DATASET ENTRIES below:

/-- The unsigned product of two words fits 64 bits. -/
theorem toNat_unsignedProduct (a b : Word) : (unsignedProduct a b).toNat = a.toNat * b.toNat := by
  rw [unsignedProduct, BitVec.toNat_ofNat]
  have hfits : a.toNat * b.toNat < 2 ^ 32 * 2 ^ 32 := Nat.mul_lt_mul'' a.isLt b.isLt
  exact Nat.mod_eq_of_lt (hfits.trans_eq (by norm_num))

/-- Settles O47: the halves written are the exact product's. -/
theorem multipliesAreExactIn64Bits : Obligations.MultipliesAreExactIn64Bits := by
  refine fun rs rt s hfull => ⟨⟨_, whenHiloFull_of_full hfull _, ?_, onlyHilo_advance s _ _, rfl⟩,
    _, whenHiloFull_of_full hfull _, ?_, onlyHilo_advance s _ _, rfl⟩
  · exact (congrArg BitVec.toInt (highHalf_append_lowHalf _)).trans (toInt_signedProduct _ _)
  · exact (congrArg BitVec.toNat (highHalf_append_lowHalf _)).trans (toNat_unsignedProduct _ _)

/-- Settles O51: MULT leaves the product's halves in `hi` and `lo`, and the moves read them from there. -/
theorem productIsReadByTheNextInstruction : Obligations.ProductIsReadByTheNextInstruction := by
  intro rs rt rd s hfull hwritable
  obtain ⟨⟨t, hmult, hproduct, ⟨-, -, -, -, hcfg⟩, hpc⟩, -⟩ := multipliesAreExactIn64Bits rs rt s hfull
  obtain ⟨⟨v, hmfhi, ⟨hvreads, -⟩, -⟩, u, hmflo, ⟨hureads, -⟩, -, hupc⟩ := movesFromHiAndLo rd t (hcfg ▸ hfull)
  have hwritable' : Writable t rd := by rwa [Writable, hcfg]
  refine ⟨t, u, v, hmult, hmflo, hmfhi, ?_, ?_⟩
  · rw [hvreads hwritable', hureads hwritable', hproduct]
  · rw [hupc, hpc, BitVec.add_assoc]
    rfl

/-! ### Divisions -/

/-- The signed quotient is `BitVec`'s, which wraps at the one overflow alike. -/
theorem signedQuotient_eq_sdiv (a b : Word) : signedQuotient a b = a.sdiv b := by
  apply BitVec.eq_of_toInt_eq
  rw [signedQuotient, BitVec.toInt_ofInt, BitVec.toInt_sdiv]

/-- The signed remainder is exact: it is smaller than the divisor (45_hilo.md R188). -/
theorem toInt_signedRemainder (a b : Word) : (signedRemainder a b).toInt = a.toInt.tmod b.toInt := by
  have hrem : a.toInt - a.toInt.tdiv b.toInt * b.toInt = a.toInt.tmod b.toInt := by
    rw [Int.tmod_def, Int.mul_comm]
  rw [signedRemainder, hrem, ← BitVec.toInt_srem, BitVec.ofInt_toInt]

/-- The remainder has the dividend's sign. -/
theorem tmod_nonpos {a : Int} (b : Int) (h : a ≤ 0) : a.tmod b ≤ 0 := by
  have hneg : 0 ≤ (-a).tmod b := Int.tmod_nonneg b (by omega)
  rw [Int.neg_tmod] at hneg
  omega

/-- Away from the overflow quotient and remainder are the exact truncated ones (45_hilo.md R188, R190). -/
theorem signedDivision_exact {a b : Word} (hne : b ≠ 0#32) (hno : ¬ (a = 0x80000000#32 ∧ b = 0xFFFFFFFF#32)) :
    a.toInt = (signedQuotient a b).toInt * b.toInt + (signedRemainder a b).toInt ∧
      (signedRemainder a b).toInt.natAbs < b.toInt.natAbs ∧
      (0 ≤ a.toInt → 0 ≤ (signedRemainder a b).toInt) ∧ (a.toInt ≤ 0 → (signedRemainder a b).toInt ≤ 0) := by
  have hquotient : (signedQuotient a b).toInt = a.toInt.tdiv b.toInt := by
    rw [signedQuotient_eq_sdiv]
    exact BitVec.toInt_sdiv_of_ne_or_ne a b (not_and_or.mp hno)
  have hdivisor : 0 < b.toInt.natAbs := Int.natAbs_pos.mpr fun h => hne (BitVec.eq_of_toInt_eq h)
  rw [hquotient, toInt_signedRemainder, Int.natAbs_tmod]
  exact ⟨(Int.tdiv_mul_add_tmod _ _).symm, Nat.mod_lt _ hdivisor, Int.tmod_nonneg _, tmod_nonpos _⟩

/-- At the overflow the quotient wraps and the remainder is zero (45_hilo.md R193). -/
theorem signedDivision_overflow :
    signedQuotient 0x80000000#32 0xFFFFFFFF#32 = 0x80000000#32 ∧ signedRemainder 0x80000000#32 0xFFFFFFFF#32 = 0#32 := by
  decide

/-- Settles O48: DIV writes the signed quotient and remainder, which are exact away from the overflow. -/
theorem divGivesTruncatedQuotientAndRemainder : Obligations.DivGivesTruncatedQuotientAndRemainder := by
  intro rs rt s hfull hne
  refine ⟨_, (whenHiloFull_of_full hfull _).trans (whenDivisorNonzero_of_ne hne s _), onlyHilo_advance s _ _, rfl,
    signedDivision_exact hne, ?_⟩
  rintro ⟨hrs, hrt⟩
  rw [hrs, hrt]
  exact signedDivision_overflow

/-- Unsigned quotient and remainder are no greater than the dividend, so they are not narrowed (45_hilo.md R189). -/
theorem toNat_unsignedQuotient (a b : Word) : (unsignedQuotient a b).toNat = a.toNat / b.toNat := by
  rw [unsignedQuotient, BitVec.toNat_ofNat]
  exact Nat.mod_eq_of_lt ((Nat.div_le_self _ _).trans_lt a.isLt)

theorem toNat_unsignedRemainder (a b : Word) : (unsignedRemainder a b).toNat = a.toNat % b.toNat := by
  rw [unsignedRemainder, BitVec.toNat_ofNat]
  exact Nat.mod_eq_of_lt ((Nat.mod_le _ _).trans_lt a.isLt)

theorem unsignedDivision_exact (a : Word) {b : Word} (hne : b ≠ 0#32) :
    a.toNat = (unsignedQuotient a b).toNat * b.toNat + (unsignedRemainder a b).toNat ∧
      (unsignedRemainder a b).toNat < b.toNat := by
  have hdivisor : 0 < b.toNat := Nat.pos_of_ne_zero fun h => hne (BitVec.eq_of_toNat_eq h)
  rw [toNat_unsignedQuotient, toNat_unsignedRemainder]
  exact ⟨(Nat.div_add_mod' _ _).symm, Nat.mod_lt _ hdivisor⟩

/-- Settles O49: DIVU writes the unsigned quotient and remainder, which are exact. -/
theorem divuGivesQuotientAndRemainder : Obligations.DivuGivesQuotientAndRemainder :=
  fun _ _ s hfull hne =>
    ⟨_, (whenHiloFull_of_full hfull _).trans (whenDivisorNonzero_of_ne hne s _), onlyHilo_advance s _ _, rfl,
      unsignedDivision_exact _ hne⟩

end Sys2Proof.Machine
end

section
/-! PROOFS. Names (10_state.md R22, R26; 30_encoding.md R107): registers, variables, labels. -/

namespace Sys2Proof.Machine

/-- The table of 10_state.md R26, row by row, as it is written and behind a `$`. -/
theorem nameToSlot_of_row :
    ∀ row ∈ slotNames, ∀ n ∈ row.2, nameToSlot n = .ok row.1 ∧ nameToSlot ("$" ++ n) = .ok row.1 := by decide

/-- Every name the model resolves stands in that table. -/
theorem row_of_entry : ∀ e ∈ canonicalTable ++ aliasTable, ∃ row ∈ slotNames, e.1 ∈ row.2 := by decide

/-- A name that is no entry's, bare or behind a `$`, fails. -/
theorem nameToSlot_of_no_entry {name : String}
    (h : ∀ e ∈ canonicalTable ++ aliasTable, e.1 ≠ name ∧ "$" ++ e.1 ≠ name) :
    nameToSlot name = .error .unknownRegister := by
  have hnone : (canonicalTable ++ aliasTable).find? (fun e => e.1 == name || "$" ++ e.1 == name) = none := by
    rw [List.find?_eq_none]
    intro e he
    simp [h e he]
  rw [nameToSlot, hnone]

/-- Settles O55: the rows are evaluated, and a name outside them matches no entry. -/
theorem registerNamesResolveToTheirSlots : Obligations.RegisterNamesResolveToTheirSlots := by
  refine ⟨nameToSlot_of_row, fun name h => nameToSlot_of_no_entry fun e he => ?_⟩
  obtain ⟨row, hrow, hname⟩ := row_of_entry e he
  obtain ⟨hbare, hdollar⟩ := h row hrow e.1 hname
  exact ⟨hbare.symm, hdollar.symm⟩

/-! ### Values -/

section
variable {sym : Symbols} {name : String}

theorem value_of_variable {v : Int} (h : sym.vars.lookup name = some v) : sym.value (.text name) = .value v := by
  simp [Symbols.value, h]

theorem value_of_label {a : Nat} (hv : sym.vars.lookup name = none) (hl : sym.labels.lookup name = some a) :
    sym.value (.text name) = .value a := by
  simp [Symbols.value, hv, hl]

theorem value_of_unaligned {cell bytes : Nat} (hv : sym.vars.lookup name = none) (hl : sym.labels.lookup name = none)
    (hu : sym.unaligned.lookup name = some (cell, bytes)) :
    sym.value (.text name) = .unstated (Config.unalignedLabel cell bytes) := by
  simp [Symbols.value, hv, hl, hu]

theorem value_of_unknown (hv : sym.vars.lookup name = none) (hl : sym.labels.lookup name = none)
    (hu : sym.unaligned.lookup name = none) : sym.value (.text name) = .unknown := by
  simp [Symbols.value, hv, hl, hu]

end

/-- What resolving and writing an operand are, by its value (30_encoding.md R107, R108; 20_memory.md R66). -/
theorem resolve_of_value {sym : Symbols} {o : Operand} {v : Int} (h : sym.value o = .value v) (line : Nat) :
    sym.resolve line o = .ok v := by
  simp [Symbols.resolve, h]

theorem resolve_of_unstated {sym : Symbols} {o : Operand} {w : Word} (h : sym.value o = .unstated w) (line : Nat) :
    sym.resolve line o = .error (.unspecified .unalignedLabel) := by
  simp [Symbols.resolve, h]

theorem resolve_of_unknown {sym : Symbols} {o : Operand} (h : sym.value o = .unknown) (line : Nat) :
    sym.resolve line o = .error (.error (.syntaxError line)) := by
  simp [Symbols.resolve, h]

theorem dataValue_of_value {sym : Symbols} {o : Operand} {v low high : Int} (h : sym.value o = .value v)
    (hfit : low ≤ v ∧ v < high) (line : Nat) : dataValue (some sym) line low high o = .ok (BitVec.ofInt 32 v) := by
  simp [dataValue, h, hfit]

theorem dataValue_of_unstated {sym : Symbols} {o : Operand} {w : Word} (h : sym.value o = .unstated w) (line : Nat)
    (low high : Int) : dataValue (some sym) line low high o = .ok w := by
  simp [dataValue, h]

/-- The line `j` with one operand is a jump to the operand's value, unchanged (30_encoding.md R113). -/
theorem instructionLine_j {sym : Symbols} {line target : Nat} {o : Operand} (h : sym.value o = .value target)
    (hfit : target < 2 ^ 26) : instructionLine sym line "j" [o] = .ok (.j target) := by
  have hfield : sym.field line (2 ^ 26) o = .ok target := Symbols.field_of_resolve (resolve_of_value h line) hfit
  have hline : instructionLine sym line "j" [o] = (sym.field line (2 ^ 26) o).map .j := rfl
  rw [hline, hfield]
  rfl

/-- Settles O57: the value of a name, case by case, and what each use makes of it. -/
theorem namesResolveToVariablesThenLabels : Obligations.NamesResolveToVariablesThenLabels := by
  refine fun sym line name => ⟨fun v h => resolve_of_value (value_of_variable h) line, fun a hv hl => ?_,
    fun ⟨cell, bytes⟩ hv hl hu => ?_, fun hv hl hu => resolve_of_unknown (value_of_unknown hv hl hu) line, fun _ => rfl⟩
  · have hvalue := value_of_label hv hl
    exact ⟨resolve_of_value hvalue line, instructionLine_j hvalue⟩
  · have hvalue := value_of_unaligned hv hl hu
    exact ⟨resolve_of_unstated hvalue line, fun low high => ⟨_, dataValue_of_unstated hvalue line low high⟩⟩

end Sys2Proof.Machine
end

section
/-! PROOFS. Images (20_memory.md R52, R63, R64, R65, R67): the bytes of the data directives, and where `main` may stand. -/

namespace Sys2Proof.Machine

/-! ### Bytes -/

/-- The four bytes of a word, most significant first, pack to the word (20_memory.md R52). -/
theorem flushFull_bigEndianBytes (w : Word) : flushFull (bigEndianBytes 4 w) = ([w], []) := by
  have hpack : packWord (w.extractLsb' 24 8) (w.extractLsb' 16 8) (w.extractLsb' 8 8) (w.extractLsb' 0 8) = w := by
    rw [packWord, BitVec.extractLsb'_append_extractLsb'_eq_extractLsb' (show 24 = 16 + 8 from rfl),
      BitVec.extractLsb'_append_extractLsb'_eq_extractLsb' (show 16 = 8 + 8 from rfl),
      BitVec.extractLsb'_append_extractLsb'_eq_extractLsb' (show 8 = 0 + 8 from rfl)]
    exact BitVec.extractLsb'_eq_self
  exact congrArg (fun v => ([v], [])) hpack

/-- Appending bits weights the upper part by the width of the lower. -/
theorem toNat_append_eq_add {m n : Nat} (x : BitVec m) (y : BitVec n) : (x ++ y).toNat = x.toNat * 2 ^ n + y.toNat := by
  rw [BitVec.toNat_append, ← Nat.shiftLeft_add_eq_or_of_lt y.isLt, Nat.shiftLeft_eq]

/-- Four bytes in a word, each at its place. -/
theorem toNat_packWord (b0 b1 b2 b3 : Byte) :
    (packWord b0 b1 b2 b3).toNat = b0.toNat * 2 ^ 24 + b1.toNat * 2 ^ 16 + b2.toNat * 2 ^ 8 + b3.toNat := by
  rw [packWord, toNat_append_eq_add, toNat_append_eq_add, toNat_append_eq_add]
  omega

/-- A partial word of zero bytes is padded to a zero word, and no bytes to none (20_memory.md R63). -/
theorem padPartial_replicate_zero {k : Nat} (h : k < 4) :
    padPartial (List.replicate k 0#8) = List.replicate ((k + 3) / 4) 0#32 := by
  match k, h with
  | 0, _ | 1, _ | 2, _ | 3, _ => rfl

/-! ### Passes -/

theorem run_cons_of_ok {sym : Symbols} {line : Nat} {p q : Pass} {l : Line} (h : p.line (some sym) line l = .ok q)
    (rest : List Line) : Pass.run sym line p (l :: rest) = Pass.run sym (line + 1) q rest := by
  rw [Pass.run, h]

theorem run_cons_of_error {sym : Symbols} {line : Nat} {p : Pass} {l : Line} {stop : Stop}
    (h : p.line (some sym) line l = .error stop) (rest : List Line) : Pass.run sym line p (l :: rest) = (p, some stop) := by
  rw [Pass.run, h]

/-- The names the first pass finds. -/
def symbolsOf (src : List Line) : Symbols := (Pass.layout 0 Pass.start src).sym

theorem assemble_of_run {src : List Line} {p : Pass} (h : Pass.run (symbolsOf src) 0 Pass.start src = (p, none)) :
    assemble src = .done p.finish := by
  rw [symbolsOf] at h
  rw [assemble, h]

theorem assemble_of_stop {src : List Line} {p : Pass} {e : AssembleError}
    (h : Pass.run (symbolsOf src) 0 Pass.start src = (p, some (.error e))) : assemble src = .done (.failed p.words e) := by
  rw [symbolsOf] at h
  rw [assemble, h]

/-- A label of a new name is recorded at the next cell (20_memory.md R66). -/
def Pass.withLabel (p : Pass) (name : String) : Pass :=
  { p with sym := { p.sym with labels := (name, p.words.length) :: p.sym.labels } }

theorem addLabel_eq_ok_iff {p q : Pass} {name : String} :
    p.addLabel name = .ok q ↔ p.sym.hasLabel name = false ∧ p.withLabel name = q := by
  cases h : p.sym.hasLabel name <;> simp [Pass.addLabel, h, Pass.withLabel]

/-- An input that ends at the line `main`, on a word boundary, is entered at its end (20_memory.md R67). -/
theorem finish_withLabel_main {p : Pass} (h : p.pending = []) :
    (p.withLabel "main").finish = .assembled p.words p.words.length := by
  simp [Pass.finish, Pass.withLabel, Pass.padToWord, h, padPartial]

/-- A pass right after `.data`. -/
def Pass.dataStart : Pass := { Pass.start with phase := .data }

/-- The pass at `.text`: the partial word is flushed (20_memory.md R63). -/
def Pass.toCode (p : Pass) : Pass := { p.padToWord with phase := .code }

section
variable {p : Pass} (final : Option Symbols) (line : Nat)

theorem line_directive (h : p.phase = .data) (d : Directive) :
    p.line final line (.directive d) = p.directive final line d := by simp [Pass.line, h]

theorem line_dataLabel (h : p.phase = .data) (name : String) :
    p.line final line (.label name) = p.dataLabel final name := by simp [Pass.line, h]

theorem line_codeLabel (h : p.phase = .code) (name : String) :
    p.line final line (.label name) = p.addLabel name := by simp [Pass.line, h]

theorem line_textMarker (h : p.phase = .data) : p.line final line .textMarker = .ok p.toCode := by
  simp [Pass.line, h, Pass.toCode]

end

End of DATASET ENTRIES.

Please give back, exactly as it stands above, the stretch from the line with "theorem flushFull_bigEndianBytes (w" through the line with "have hpack : packWord", and no line outside it.

RESPONSE FOR THIS EXERCISE:
theorem flushFull_bigEndianBytes (w : Word) : flushFull (bigEndianBytes 4 w) = ([w], []) := by
  have hpack : packWord (w.extractLsb' 24 8) (w.extractLsb' 16 8) (w.extractLsb' 8 8) (w.extractLsb' 0 8) = w := by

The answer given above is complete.